A -H and (hydrogen) group, the carbon atom of the neighboring adjacent to the carbon atom to which the -H group is attached, and trialkyl silyl group, -X group [X is F, Cl or Br] and Reacting an aromatic compound with lithium amide or an art complex type double salt of magnesium amide or zinc amide and a lithium salt,
A trialkylsilyl group, the carbon atom of the neighboring adjacent to the carbon atom to which the trialkylsilyl group is bonded, -OSO ₂ R ¹ group ^{[R 1} is substituted by _C m _{F 2m +} 1 (m is an integer) or alkyl Is an aryl or heteroaryl group which may be] and a method for synthesizing an aromatic compound having a -X group [X is F, Cl or Br]. A -H and (hydrogen) group, the carbon atom of the neighboring adjacent to the carbon atom to which the -H group is attached, and trialkyl silyl group, -X group [X is F, Cl or Br] and An aromatic compound is reacted with lithium amide, or an ate complex type double salt of magnesium amide or zinc amide and a lithium salt, and a trialkylsilyl group and a carbon atom to which the trialkylsilyl group is bonded are adjacent to each other. carbon atoms, -OSO ₂ R ¹ group and ^{[R 1} is _C m _{F 2m +} 1 (m is an integer) or may be substituted with an alkyl aryl or heteroaryl group], -X group [X is F, Obtaining an aromatic compound comprising: Cl or Br].

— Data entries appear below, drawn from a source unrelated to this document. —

-- ==== Sys2Proof/Machine/Alu.lean ====
section
/-! DEFINITION. The ALU (spec/42_alu.md R140, R141) and MUL, ADD and CMP, the instructions that invoke it. -/

namespace Sys2Proof.Machine

open Sys2Proof

/-- The ALU's register result: `res` where `res_we` is 1 (R140). ADD and MUL are the integer result modulo 256 (R143, R144,
R146). -/
def aluResult (kind : AluKind) (va vb : Byte) : Option Byte :=
  match kind with
  | .add => some (trunc8 (va.toNat + vb.toNat))
  | .mul => some (trunc8 (va.toNat * vb.toNat))
  | .cmp => none
  | .other _ => none

/-- The ALU's flag result: `flags` where `flags_we` is 1 (R140). Only CMP writes the flags (R147). -/
def aluFlags (kind : AluKind) (va vb : Byte) : Option Byte :=
  match kind with
  | .add => none
  | .mul => none
  | .cmp => some (cmpFlags va vb)
  | .other _ => none

/-- The ALU has the operation kind (R140: "exactly three operation kinds"). -/
def AluKind.supported : AluKind → Bool
  | .add => true
  | .mul => true
  | .cmp => true
  | .other _ => false

/-- One invocation of the ALU on two register indices (R140, R141): both registers are read before anything is written. -/
def alu (kind : AluKind) (a b : Fin 8) (s : State) : Raising State :=
  if kind.supported then
    let s1 := (aluResult kind (s.reg a) (s.reg b)).elim s (s.setReg a)
    .ok ((aluFlags kind (s.reg a) (s.reg b)).elim s1 s1.setFl)
  else .error (.unsupportedAluOperation kind)

/-- A handler that hands its two checked operands to the ALU (R142). -/
def aluHandler (kind : AluKind) (opa opb : Byte) (s : State) : Outcome := settle s do
  let (a, b) ← regIndex2 opa opb
  alu kind a b s

/-- MUL (R143). -/
def execMul (opa opb : Byte) (s : State) : Outcome := aluHandler .mul opa opb s

/-- ADD (R144). -/
def execAdd (opa opb : Byte) (s : State) : Outcome := aluHandler .add opa opb s

/-- CMP (R145). -/
def execCmp (opa opb : Byte) (s : State) : Outcome := aluHandler .cmp opa opb s

end Sys2Proof.Machine
end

Reacting fluoride ions with the aromatic compound. A method for producing alignment. A -H and (hydrogen) group, the carbon atom of the neighboring adjacent to the carbon atom to which the -H group is attached, and trialkyl silyl group, -X group [X is F, Cl or Br] and Reacting an aromatic compound with lithium amide, or an art complex type double salt of magnesium amide or zinc amide and a lithium salt;
A trialkylsilyl group, the carbon atom of the neighboring adjacent to the carbon atom to which the trialkylsilyl group is bonded, -OSO ₂ R ¹ group ^{[R 1} is substituted by _C m _{F 2m +} 1 (m is an integer) or alkyl An aromatic or heteroaryl group] and -X group [X is F, Cl or Br] to obtain an aromatic compound;
Reacting the aromatic compound with fluoride ions to produce alignment;
Reacting the align with a nucleophile;
A process for synthesizing a polycyclic aromatic compound or a substituted aromatic compound. A trialkylsilyl group, the carbon atom of the neighboring adjacent to the carbon atom to which the trialkylsilyl group is bonded, -OSO ₂ R ¹ group ^{[R 1} is substituted by _C m _{F 2m +} 1 (m is an integer) or alkyl An aryl or heteroaryl group] and a fluoro group,
The trialkylsilyl group, -OSO ₂ R ¹ groups and carbon Motoroku membered aromatic ring fluoro group is bonded directly Ru Oh carbon six-membered aromatic rings monocyclic compound or a carbon Motoroku membered aromatic ring An aromatic compound which is a condensed ring compound of An intermediate for the production of an align consisting of the compound of claim 4 . A method for producing alignment, comprising reacting a compound of claim 4 with fluoride ions.